Wendover, also known as Frontier Nursing Service or Big House, is a historic house and former medical care facility near Hyden, Kentucky. Built in 1925, it is notable for its association with the American effort to professionalize midwifery, led by Mary Breckinridge (1881–1965). It was headquarters of the Frontier Nursing Service, an organization which continues today. Wendover was named a U.S. National Historic Landmark in 1991 for this role. It now serves as a bed and breakfast inn and retreat operated by the Service's successor, Frontier Nursing University.

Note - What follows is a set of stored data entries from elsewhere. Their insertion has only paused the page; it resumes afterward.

/-- `modNbr` changes one entry. -/
theorem nbrOf_modNbr (k : Nat) (f : Neighbour → Neighbour) (x : Nat) (d : Dev) : nbrOf (modNbr k f d) x = if x = k then f (nbrOf d k) else nbrOf d x := tget_tmod _ _ _ _ _
@[simp] theorem nbrOf_modNbr_at (k : Nat) (f : Neighbour → Neighbour) (d : Dev) : nbrOf (modNbr k f d) k = f (nbrOf d k) := by simp [nbrOf_modNbr]
theorem nbrOf_modNbr_off {x k : Nat} (f : Neighbour → Neighbour) (d : Dev) (h : x ≠ k) : nbrOf (modNbr k f d) x = nbrOf d x := by simp [nbrOf_modNbr, h]
@[simp] theorem modNbr_reads (k : Nat) (f : Neighbour → Neighbour) (d : Dev) :
    (∀ x, bpOf (modNbr k f d) x = bpOf d x) ∧ (∀ x, physOf (modNbr k f d) x = physOf d x) ∧ (∀ x, frameOf (modNbr k f d) x = frameOf d x) ∧
    (∀ x, gatesOf (modNbr k f d) x = gatesOf d x) ∧ (∀ x, coreOf (modNbr k f d) x = coreOf d x) ∧
    (∀ x, clusterOf (modNbr k f d) x = clusterOf d x) ∧ (∀ x, invOf (modNbr k f d) x = invOf d x) ∧
    (∀ x, ctxOf (modNbr k f d) x = ctxOf d x) ∧ (∀ x, partOf (modNbr k f d) x = partOf d x) ∧ (∀ x, pairOf (modNbr k f d) x = pairOf d x) ∧
    (∀ x, rringOf (modNbr k f d) x = rringOf d x) ∧ (∀ x, cmdOf (modNbr k f d) x = cmdOf d x) ∧
    (∀ x, pcieOf (modNbr k f d) x = pcieOf d x) ∧ (∀ x, linkOf (modNbr k f d) x = linkOf d x) ∧
    (∀ x, faultQOf (modNbr k f d) x = faultQOf d x) ∧ (∀ x, dirOf (modNbr k f d) x = dirOf d x) ∧
    (∀ x, stackOf (modNbr k f d) x = stackOf d x) ∧ (∀ x, parserOf (modNbr k f d) x = parserOf d x) ∧
    (∀ x, wayOf (modNbr k f d) x = wayOf d x) ∧ (∀ x, ftAt (modNbr k f d) x = ftAt d x) ∧ (∀ x, ruleAt (modNbr k f d) x = ruleAt d x) ∧
    (∀ x, regVal (modNbr k f d) x = regVal d x) ∧ (∀ c i j, ctrVal (modNbr k f d) c i j = ctrVal d c i j) :=
  ⟨fun _ => rfl, fun _ => rfl, fun _ => rfl, fun _ => rfl, fun _ => rfl, fun _ => rfl, fun _ => rfl, fun _ => rfl, fun _ => rfl, fun _ => rfl, fun _ => rfl, fun _ => rfl, fun _ => rfl, fun _ => rfl, fun _ => rfl, fun _ => rfl, fun _ => rfl, fun _ => rfl, fun _ => rfl, fun _ => rfl, fun _ => rfl, fun _ => rfl, fun _ _ _ => rfl⟩
@[simp] theorem modNbr_keeps (k : Nat) (f : Neighbour → Neighbour) (d : Dev) :
    (modNbr k f d).regs = d.regs ∧ (modNbr k f d).ctr = d.ctr ∧ (modNbr k f d).frozen = d.frozen ∧ (modNbr k f d).hostMem = d.hostMem ∧
    (modNbr k f d).edge = d.edge ∧ (modNbr k f d).out = d.out ∧ (modNbr k f d).ctxs = d.ctxs ∧ (modNbr k f d).recPend = d.recPend ∧
    (modNbr k f d).comp = d.comp ∧ (modNbr k f d).store = d.store ∧ (modNbr k f d).ep = d.ep ∧ (modNbr k f d).parts = d.parts ∧
    (modNbr k f d).partOp = d.partOp ∧ (modNbr k f d).pairs = d.pairs ∧ (modNbr k f d).rrings = d.rrings ∧ (modNbr k f d).cmds = d.cmds ∧
    (modNbr k f d).nextTkt = d.nextTkt ∧ (modNbr k f d).msixOn = d.msixOn ∧ (modNbr k f d).msixPba = d.msixPba ∧
    (modNbr k f d).errUp = d.errUp ∧ (modNbr k f d).tabVers = d.tabVers ∧ (modNbr k f d).maint = d.maint ∧ (modNbr k f d).keyed = d.keyed ∧
    (modNbr k f d).txBk = d.txBk ∧ (modNbr k f d).numVfs = d.numVfs ∧ (modNbr k f d).pcie = d.pcie ∧ (modNbr k f d).fab = d.fab ∧
    (modNbr k f d).isl = d.isl ∧ (modNbr k f d).otp = d.otp ∧ (modNbr k f d).boot = d.boot ∧ (modNbr k f d).pwr = d.pwr ∧
    (modNbr k f d).pins = d.pins ∧ (modNbr k f d).obs = d.obs ∧ (modNbr k f d).bridges = d.bridges ∧ (modNbr k f d).free = d.free :=
  ⟨rfl, rfl, rfl, rfl, rfl, rfl, rfl, rfl, rfl, rfl, rfl, rfl, rfl, rfl, rfl, rfl, rfl, rfl, rfl, rfl, rfl, rfl, rfl, rfl, rfl, rfl, rfl, rfl, rfl, rfl, rfl, rfl, rfl, rfl, rfl⟩

/-- `modDir` changes one entry. -/
theorem dirOf_modDir (k : Nat) (f : DirLine → DirLine) (x : Nat) (d : Dev) : dirOf (modDir k f d) x = if x = k then f (dirOf d k) else dirOf d x := tget_tmod _ _ _ _ _
@[simp] theorem dirOf_modDir_at (k : Nat) (f : DirLine → DirLine) (d : Dev) : dirOf (modDir k f d) k = f (dirOf d k) := by simp [dirOf_modDir]
theorem dirOf_modDir_off {x k : Nat} (f : DirLine → DirLine) (d : Dev) (h : x ≠ k) : dirOf (modDir k f d) x = dirOf d x := by simp [dirOf_modDir, h]
@[simp] theorem modDir_reads (k : Nat) (f : DirLine → DirLine) (d : Dev) :
    (∀ x, bpOf (modDir k f d) x = bpOf d x) ∧ (∀ x, physOf (modDir k f d) x = physOf d x) ∧ (∀ x, frameOf (modDir k f d) x = frameOf d x) ∧
    (∀ x, gatesOf (modDir k f d) x = gatesOf d x) ∧ (∀ x, coreOf (modDir k f d) x = coreOf d x) ∧
    (∀ x, clusterOf (modDir k f d) x = clusterOf d x) ∧ (∀ x, invOf (modDir k f d) x = invOf d x) ∧
    (∀ x, ctxOf (modDir k f d) x = ctxOf d x) ∧ (∀ x, partOf (modDir k f d) x = partOf d x) ∧ (∀ x, pairOf (modDir k f d) x = pairOf d x) ∧
    (∀ x, rringOf (modDir k f d) x = rringOf d x) ∧ (∀ x, cmdOf (modDir k f d) x = cmdOf d x) ∧
    (∀ x, pcieOf (modDir k f d) x = pcieOf d x) ∧ (∀ x, linkOf (modDir k f d) x = linkOf d x) ∧
    (∀ x, faultQOf (modDir k f d) x = faultQOf d x) ∧ (∀ x, nbrOf (modDir k f d) x = nbrOf d x) ∧
    (∀ x, stackOf (modDir k f d) x = stackOf d x) ∧ (∀ x, parserOf (modDir k f d) x = parserOf d x) ∧
    (∀ x, wayOf (modDir k f d) x = wayOf d x) ∧ (∀ x, ftAt (modDir k f d) x = ftAt d x) ∧ (∀ x, ruleAt (modDir k f d) x = ruleAt d x) ∧
    (∀ x, regVal (modDir k f d) x = regVal d x) ∧ (∀ c i j, ctrVal (modDir k f d) c i j = ctrVal d c i j) :=
  ⟨fun _ => rfl, fun _ => rfl, fun _ => rfl, fun _ => rfl, fun _ => rfl, fun _ => rfl, fun _ => rfl, fun _ => rfl, fun _ => rfl, fun _ => rfl, fun _ => rfl, fun _ => rfl, fun _ => rfl, fun _ => rfl, fun _ => rfl, fun _ => rfl, fun _ => rfl, fun _ => rfl, fun _ => rfl, fun _ => rfl, fun _ => rfl, fun _ => rfl, fun _ _ _ => rfl⟩
@[simp] theorem modDir_keeps (k : Nat) (f : DirLine → DirLine) (d : Dev) :
    (modDir k f d).time = d.time ∧ (modDir k f d).regs = d.regs ∧ (modDir k f d).ctr = d.ctr ∧ (modDir k f d).frozen = d.frozen ∧
    (modDir k f d).hostMem = d.hostMem ∧ (modDir k f d).edge = d.edge ∧ (modDir k f d).out = d.out ∧ (modDir k f d).ctxs = d.ctxs ∧
    (modDir k f d).recPend = d.recPend ∧ (modDir k f d).comp = d.comp ∧ (modDir k f d).ep = d.ep ∧ (modDir k f d).parts = d.parts ∧
    (modDir k f d).partOp = d.partOp ∧ (modDir k f d).pairs = d.pairs ∧ (modDir k f d).rrings = d.rrings ∧ (modDir k f d).cmds = d.cmds ∧
    (modDir k f d).nextTkt = d.nextTkt ∧ (modDir k f d).msixOn = d.msixOn ∧ (modDir k f d).msixPba = d.msixPba ∧
    (modDir k f d).errUp = d.errUp ∧ (modDir k f d).tabVers = d.tabVers ∧ (modDir k f d).maint = d.maint ∧ (modDir k f d).keyed = d.keyed ∧
    (modDir k f d).txBk = d.txBk ∧ (modDir k f d).numVfs = d.numVfs ∧ (modDir k f d).pcie = d.pcie ∧ (modDir k f d).fab = d.fab ∧
    (modDir k f d).isl = d.isl ∧ (modDir k f d).otp = d.otp ∧ (modDir k f d).boot = d.boot ∧ (modDir k f d).pwr = d.pwr ∧
    (modDir k f d).pins = d.pins ∧ (modDir k f d).obs = d.obs ∧ (modDir k f d).bridges = d.bridges ∧ (modDir k f d).free = d.free :=
  ⟨rfl, rfl, rfl, rfl, rfl, rfl, rfl, rfl, rfl, rfl, rfl, rfl, rfl, rfl, rfl, rfl, rfl, rfl, rfl, rfl, rfl, rfl, rfl, rfl, rfl, rfl, rfl, rfl, rfl, rfl, rfl, rfl, rfl, rfl, rfl⟩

==Description and history==
Wendover is located in a rural setting about 4 mi south of Hyden, Kentucky on a south-facing hillside, overlooking the Middle Fork of the Kentucky River. The principal building of the complex now on the property is a 2 1/2-story log structure covered with gabled roofs. It is roughly laid out as two wings joined by a central section, having begun as a traditional dogtrot house. Two large stone chimneys project through the main roof line. Windows are typically of the casement style, with larger windows in the more public spaces of the ground floor.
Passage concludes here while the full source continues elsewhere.